I want to talk about: Form – Content – Essence

But also about: Meaning – Diversity – Function

The battle for splitting content and presentation has largely been won

The advantages of keeping presentation and content separated have been largely understood, such as:

Separation of concerns
Simpler HTML, less training
Cheaper to produce, easier to manage
Easy to change house style
Documents are smaller: less bandwidth (ESPN claims that CSS saves them 2 Tbytes per day!)
Reach more people
Search engines find your stuff easier
Visible on more devices

CSS Zen Garden demonstrates some of this.

The use of stylesheets

See www.csszengarden.com

One single HTML file, with hundreds of beautiful, breathtaking stylesheets

SVG as stylesheet using XBL

sidewinder clocks

The clocks here in the markup are of the style 11:30:00, and the SVG stylesheet turns those into the analogue clocks

San Francisco 01:30
New York 04:30
London 10:30
Amsterdam 11:30
Tokyo 18:30

Structure

HTML structuring is rather weak.

For instance, one of the biggest problems for non-sighted people with many HTML pages is working out what the structure is.

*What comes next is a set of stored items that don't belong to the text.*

-- ==== Sys2Proof/Laws/Sensing.lean ====
section
/-! SUPPORT. Sys2Proof/Laws/Sensing.lean: which blocks the events of the sensing blocks, the channels and the arbiter leave alone. -/

namespace Sys2Proof.Machine

/-- Settling a period writes the sequencer and what a detection writes. -/
@[simp] theorem settlePeriod_frame (s : State) :
    (settlePeriod s).ctl = s.ctl ∧ (settlePeriod s).clamp = s.clamp ∧ (settlePeriod s).wheel = s.wheel ∧
    (settlePeriod s).est = s.est ∧ (settlePeriod s).target = s.target ∧ (settlePeriod s).law = s.law ∧
    (settlePeriod s).tilt = s.tilt ∧ (settlePeriod s).steer = s.steer ∧ (settlePeriod s).arbiter = s.arbiter ∧
    (settlePeriod s).params = s.params ∧ (settlePeriod s).line = s.line ∧ (settlePeriod s).pending = s.pending ∧
    (settlePeriod s).notices.now = s.notices.now ∧ (settlePeriod s).flight.snapEst = s.flight.snapEst ∧
    (settlePeriod s).flight.snapClamp = s.flight.snapClamp ∧ (settlePeriod s).flight.snapTilt = s.flight.snapTilt ∧
    (settlePeriod s).flight.snapSteer = s.flight.snapSteer ∧ (settlePeriod s).flight.snapArb = s.flight.snapArb ∧
    (settlePeriod s).flight.estimates = s.flight.estimates ∧
    (settlePeriod s).flight.clampEvents = s.flight.clampEvents ∧
    (settlePeriod s).flight.captureExpiries = s.flight.captureExpiries ∧
    (settlePeriod s).flight.targetMsgs = s.flight.targetMsgs ∧
    (settlePeriod s).flight.leanCommands = s.flight.leanCommands ∧
    (settlePeriod s).flight.appliesSent = s.flight.appliesSent ∧
    (settlePeriod s).flight.appliesTaken = s.flight.appliesTaken ∧
    (settlePeriod s).flight.demands = s.flight.demands ∧ (settlePeriod s).flight.grants = s.flight.grants ∧
    (settlePeriod s).flight.frames = s.flight.frames := by
  unfold settlePeriod; dsimp only; split
  · split
    · split <;> simp
    · simp
  · simp

/-- A delivery goes into the five snapshot lists. -/
@[simp] theorem deliverSnapshot_frame (s : State) (p : Snapshot) :
    (deliverSnapshot s p).ctl = s.ctl ∧ (deliverSnapshot s p).clamp = s.clamp ∧ (deliverSnapshot s p).acq = s.acq ∧
    (deliverSnapshot s p).wheel = s.wheel ∧ (deliverSnapshot s p).est = s.est ∧
    (deliverSnapshot s p).target = s.target ∧ (deliverSnapshot s p).law = s.law ∧
    (deliverSnapshot s p).tilt = s.tilt ∧ (deliverSnapshot s p).steer = s.steer ∧
    (deliverSnapshot s p).arbiter = s.arbiter ∧ (deliverSnapshot s p).faults = s.faults ∧
    (deliverSnapshot s p).stats = s.stats ∧ (deliverSnapshot s p).notices = s.notices ∧
    (deliverSnapshot s p).params = s.params ∧ (deliverSnapshot s p).line = s.line ∧
    (deliverSnapshot s p).pending = s.pending := by
  simp [deliverSnapshot]

/-- A glitch writes the wheel speed unit and what a detection writes. -/
@[simp] theorem takeGlitch_frame (s : State) :
    (takeGlitch s).ctl = s.ctl ∧ (takeGlitch s).clamp = s.clamp ∧ (takeGlitch s).acq = s.acq ∧
    (takeGlitch s).est = s.est ∧ (takeGlitch s).target = s.target ∧ (takeGlitch s).law = s.law ∧
    (takeGlitch s).tilt = s.tilt ∧ (takeGlitch s).steer = s.steer ∧ (takeGlitch s).arbiter = s.arbiter ∧
    (takeGlitch s).params = s.params ∧ (takeGlitch s).line = s.line ∧ (takeGlitch s).pending = s.pending ∧
    (takeGlitch s).notices.now = s.notices.now ∧ (takeGlitch s).flight.snapEst = s.flight.snapEst ∧
    (takeGlitch s).flight.snapClamp = s.flight.snapClamp ∧ (takeGlitch s).flight.snapTilt = s.flight.snapTilt ∧
    (takeGlitch s).flight.snapSteer = s.flight.snapSteer ∧ (takeGlitch s).flight.snapArb = s.flight.snapArb ∧
    (takeGlitch s).flight.estimates = s.flight.estimates ∧
    (takeGlitch s).flight.clampEvents = s.flight.clampEvents ∧
    (takeGlitch s).flight.captureExpiries = s.flight.captureExpiries ∧
    (takeGlitch s).flight.targetMsgs = s.flight.targetMsgs ∧
    (takeGlitch s).flight.leanCommands = s.flight.leanCommands ∧
    (takeGlitch s).flight.appliesSent = s.flight.appliesSent ∧
    (takeGlitch s).flight.appliesTaken = s.flight.appliesTaken ∧ (takeGlitch s).flight.demands = s.flight.demands ∧
    (takeGlitch s).flight.grants = s.flight.grants ∧ (takeGlitch s).flight.frames = s.flight.frames := by
  unfold takeGlitch; dsimp only; split <;> simp

/-- A report of the estimator writes what a detection writes. -/
@[simp] theorem reportSnapshot_frame (before after : Estimator) (s : State) :
    (reportSnapshot before after s).ctl = s.ctl ∧ (reportSnapshot before after s).clamp = s.clamp ∧
    (reportSnapshot before after s).acq = s.acq ∧ (reportSnapshot before after s).wheel = s.wheel ∧
    (reportSnapshot before after s).est = s.est ∧ (reportSnapshot before after s).target = s.target ∧
    (reportSnapshot before after s).law = s.law ∧ (reportSnapshot before after s).tilt = s.tilt ∧
    (reportSnapshot before after s).steer = s.steer ∧ (reportSnapshot before after s).arbiter = s.arbiter ∧
    (reportSnapshot before after s).params = s.params ∧ (reportSnapshot before after s).line = s.line ∧
    (reportSnapshot before after s).pending = s.pending ∧
    (reportSnapshot before after s).notices.now = s.notices.now ∧
    (reportSnapshot before after s).flight.snapEst = s.flight.snapEst ∧
    (reportSnapshot before after s).flight.snapClamp = s.flight.snapClamp ∧
    (reportSnapshot before after s).flight.snapTilt = s.flight.snapTilt ∧
    (reportSnapshot before after s).flight.snapSteer = s.flight.snapSteer ∧
    (reportSnapshot before after s).flight.snapArb = s.flight.snapArb ∧
    (reportSnapshot before after s).flight.estimates = s.flight.estimates ∧
    (reportSnapshot before after s).flight.clampEvents = s.flight.clampEvents ∧
    (reportSnapshot before after s).flight.captureExpiries = s.flight.captureExpiries ∧
    (reportSnapshot before after s).flight.targetMsgs = s.flight.targetMsgs ∧
    (reportSnapshot before after s).flight.leanCommands = s.flight.leanCommands ∧
    (reportSnapshot before after s).flight.appliesSent = s.flight.appliesSent ∧
    (reportSnapshot before after s).flight.appliesTaken = s.flight.appliesTaken ∧
    (reportSnapshot before after s).flight.demands = s.flight.demands ∧
    (reportSnapshot before after s).flight.grants = s.flight.grants ∧
    (reportSnapshot before after s).flight.frames = s.flight.frames := by
    simp only [reportSnapshot, apply_ite State.ctl, apply_ite State.clamp, apply_ite State.acq, apply_ite
    State.wheel, apply_ite State.est, apply_ite State.target, apply_ite State.law, apply_ite State.tilt,
    apply_ite State.steer, apply_ite State.arbiter, apply_ite State.params, apply_ite State.line, apply_ite
    State.pending, apply_ite State.flight, apply_ite State.notices, apply_ite Flight.snapEst, apply_ite
    Flight.snapClamp, apply_ite Flight.snapTilt, apply_ite Flight.snapSteer, apply_ite Flight.snapArb,
    apply_ite Flight.estimates, apply_ite Flight.clampEvents, apply_ite Flight.captureExpiries, apply_ite
    Flight.targetMsgs, apply_ite Flight.leanCommands, apply_ite Flight.appliesSent, apply_ite
    Flight.appliesTaken, apply_ite Flight.demands, apply_ite Flight.grants, apply_ite Flight.frames, apply_ite
    NoticeQueue.now, detect_frame, increment_frame, post_frame, ite_self, and_self]

/-- A clamp event goes into its list. -/
@[simp] theorem sendClampEvent_frame (s : State) (e : ClampEvent) :
    (sendClampEvent s e).ctl = s.ctl ∧ (sendClampEvent s e).clamp = s.clamp ∧ (sendClampEvent s e).acq = s.acq ∧
    (sendClampEvent s e).wheel = s.wheel ∧ (sendClampEvent s e).est = s.est ∧
    (sendClampEvent s e).target = s.target ∧ (sendClampEvent s e).law = s.law ∧ (sendClampEvent s e).tilt = s.tilt ∧
    (sendClampEvent s e).steer = s.steer ∧ (sendClampEvent s e).arbiter = s.arbiter ∧
    (sendClampEvent s e).faults = s.faults ∧ (sendClampEvent s e).stats = s.stats ∧
    (sendClampEvent s e).notices = s.notices ∧ (sendClampEvent s e).params = s.params ∧
    (sendClampEvent s e).line = s.line ∧ (sendClampEvent s e).pending = s.pending := by
  simp [sendClampEvent]

/-- The estimator's snapshot. -/
@[simp] theorem takeSnapshotAtEstimator_frame (n : Snapshot) (s : State) :
    (takeSnapshotAtEstimator n s).ctl = s.ctl ∧ (takeSnapshotAtEstimator n s).clamp = s.clamp ∧
    (takeSnapshotAtEstimator n s).acq = s.acq ∧ (takeSnapshotAtEstimator n s).wheel = s.wheel ∧
    (takeSnapshotAtEstimator n s).target = s.target ∧ (takeSnapshotAtEstimator n s).law = s.law ∧
    (takeSnapshotAtEstimator n s).tilt = s.tilt ∧ (takeSnapshotAtEstimator n s).steer = s.steer ∧
    (takeSnapshotAtEstimator n s).arbiter = s.arbiter ∧ (takeSnapshotAtEstimator n s).params = s.params ∧
    (takeSnapshotAtEstimator n s).line = s.line ∧ (takeSnapshotAtEstimator n s).pending = s.pending ∧
    (takeSnapshotAtEstimator n s).notices.now = s.notices.now := by
  simp [takeSnapshotAtEstimator]

/-- The clamp's snapshot. -/
@[simp] theorem takeSnapshotAtClamp_frame (n : Snapshot) (s : State) :
    (takeSnapshotAtClamp n s).ctl = s.ctl ∧ (takeSnapshotAtClamp n s).acq = s.acq ∧
    (takeSnapshotAtClamp n s).wheel = s.wheel ∧ (takeSnapshotAtClamp n s).est = s.est ∧
    (takeSnapshotAtClamp n s).target = s.target ∧ (takeSnapshotAtClamp n s).law = s.law ∧
    (takeSnapshotAtClamp n s).tilt = s.tilt ∧ (takeSnapshotAtClamp n s).steer = s.steer ∧
    (takeSnapshotAtClamp n s).arbiter = s.arbiter ∧ (takeSnapshotAtClamp n s).params = s.params ∧
    (takeSnapshotAtClamp n s).line = s.line ∧ (takeSnapshotAtClamp n s).pending = s.pending ∧
    (takeSnapshotAtClamp n s).notices.now = s.notices.now := by
  unfold takeSnapshotAtClamp; dsimp only; split <;> split <;> simp

/-- A trip event of TILT. -/
@[simp] theorem tripTilt_frame (s : State) :
    (tripTilt s).ctl = s.ctl ∧ (tripTilt s).clamp = s.clamp ∧ (tripTilt s).acq = s.acq ∧
    (tripTilt s).wheel = s.wheel ∧ (tripTilt s).est = s.est ∧ (tripTilt s).target = s.target ∧
    (tripTilt s).law = s.law ∧ (tripTilt s).steer = s.steer ∧ (tripTilt s).arbiter = s.arbiter ∧
    (tripTilt s).params = s.params ∧ (tripTilt s).line = s.line ∧ (tripTilt s).pending = s.pending ∧
    (tripTilt s).notices.now = s.notices.now ∧ (tripTilt s).flight.snapEst = s.flight.snapEst ∧
    (tripTilt s).flight.snapClamp = s.flight.snapClamp ∧ (tripTilt s).flight.snapTilt = s.flight.snapTilt ∧
    (tripTilt s).flight.snapSteer = s.flight.snapSteer ∧ (tripTilt s).flight.snapArb = s.flight.snapArb ∧
    (tripTilt s).flight.estimates = s.flight.estimates ∧ (tripTilt s).flight.clampEvents = s.flight.clampEvents ∧
    (tripTilt s).flight.captureExpiries = s.flight.captureExpiries ∧
    (tripTilt s).flight.targetMsgs = s.flight.targetMsgs ∧
    (tripTilt s).flight.leanCommands = s.flight.leanCommands ∧
    (tripTilt s).flight.appliesSent = s.flight.appliesSent ∧
    (tripTilt s).flight.appliesTaken = s.flight.appliesTaken ∧ (tripTilt s).flight.demands = s.flight.demands ∧
    (tripTilt s).flight.grants = s.flight.grants ∧ (tripTilt s).flight.frames = s.flight.frames := by
  simp [tripTilt]

/-- A trip event of STEER. -/
@[simp] theorem tripSteer_frame (s : State) :
    (tripSteer s).ctl = s.ctl ∧ (tripSteer s).clamp = s.clamp ∧ (tripSteer s).acq = s.acq ∧
    (tripSteer s).wheel = s.wheel ∧ (tripSteer s).est = s.est ∧ (tripSteer s).target = s.target ∧
    (tripSteer s).law = s.law ∧ (tripSteer s).tilt = s.tilt ∧ (tripSteer s).arbiter = s.arbiter ∧
    (tripSteer s).params = s.params ∧ (tripSteer s).line = s.line ∧ (tripSteer s).pending = s.pending ∧
    (tripSteer s).notices.now = s.notices.now ∧ (tripSteer s).flight.snapEst = s.flight.snapEst ∧
    (tripSteer s).flight.snapClamp = s.flight.snapClamp ∧ (tripSteer s).flight.snapTilt = s.flight.snapTilt ∧
    (tripSteer s).flight.snapSteer = s.flight.snapSteer ∧ (tripSteer s).flight.snapArb = s.flight.snapArb ∧
    (tripSteer s).flight.estimates = s.flight.estimates ∧ (tripSteer s).flight.clampEvents = s.flight.clampEvents ∧
    (tripSteer s).flight.captureExpiries = s.flight.captureExpiries ∧
    (tripSteer s).flight.targetMsgs = s.flight.targetMsgs ∧
    (tripSteer s).flight.leanCommands = s.flight.leanCommands ∧
    (tripSteer s).flight.appliesSent = s.flight.appliesSent ∧
    (tripSteer s).flight.appliesTaken = s.flight.appliesTaken ∧ (tripSteer s).flight.demands = s.flight.demands ∧
    (tripSteer s).flight.grants = s.flight.grants ∧ (tripSteer s).flight.frames = s.flight.frames := by
  unfold tripSteer; split
  · simp
  · split <;> simp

Often the only clue is the level of header used (h1, h2 etc), and often they are not used correctly.

To address this, in XHTML2 you can now make the structure of your documents more explicit, with the <section> and <h> elements.

<section>
   <h>A heading</h>
   ...
   <section>
      <h>A lower-level heading</h>
      ...
   </section>
</section>

Structuring advantages

Advantages include:

easier to cut and paste and keep your heading levels consistent
importing sections in PHP-like situations
you are no longer restricted to 6 levels of header.

(h1-h6 are currently still available.)

Better paragraphs

A paragraph is now much closer to what people perceive as a paragraph. For instance, this is now allowed:

<p>Advantages include:
   <ul>
   <li>easier to cut and paste and keep your heading levels consistent.</li>
   <li>importing sections in PHP-like situations</li>
   <li>you are no longer restricted to 6 levels of header.</li>
   </ul>
</p>

Contract

When you look at a contract, there is an enormous amount of information that you, as reader, have to plough through.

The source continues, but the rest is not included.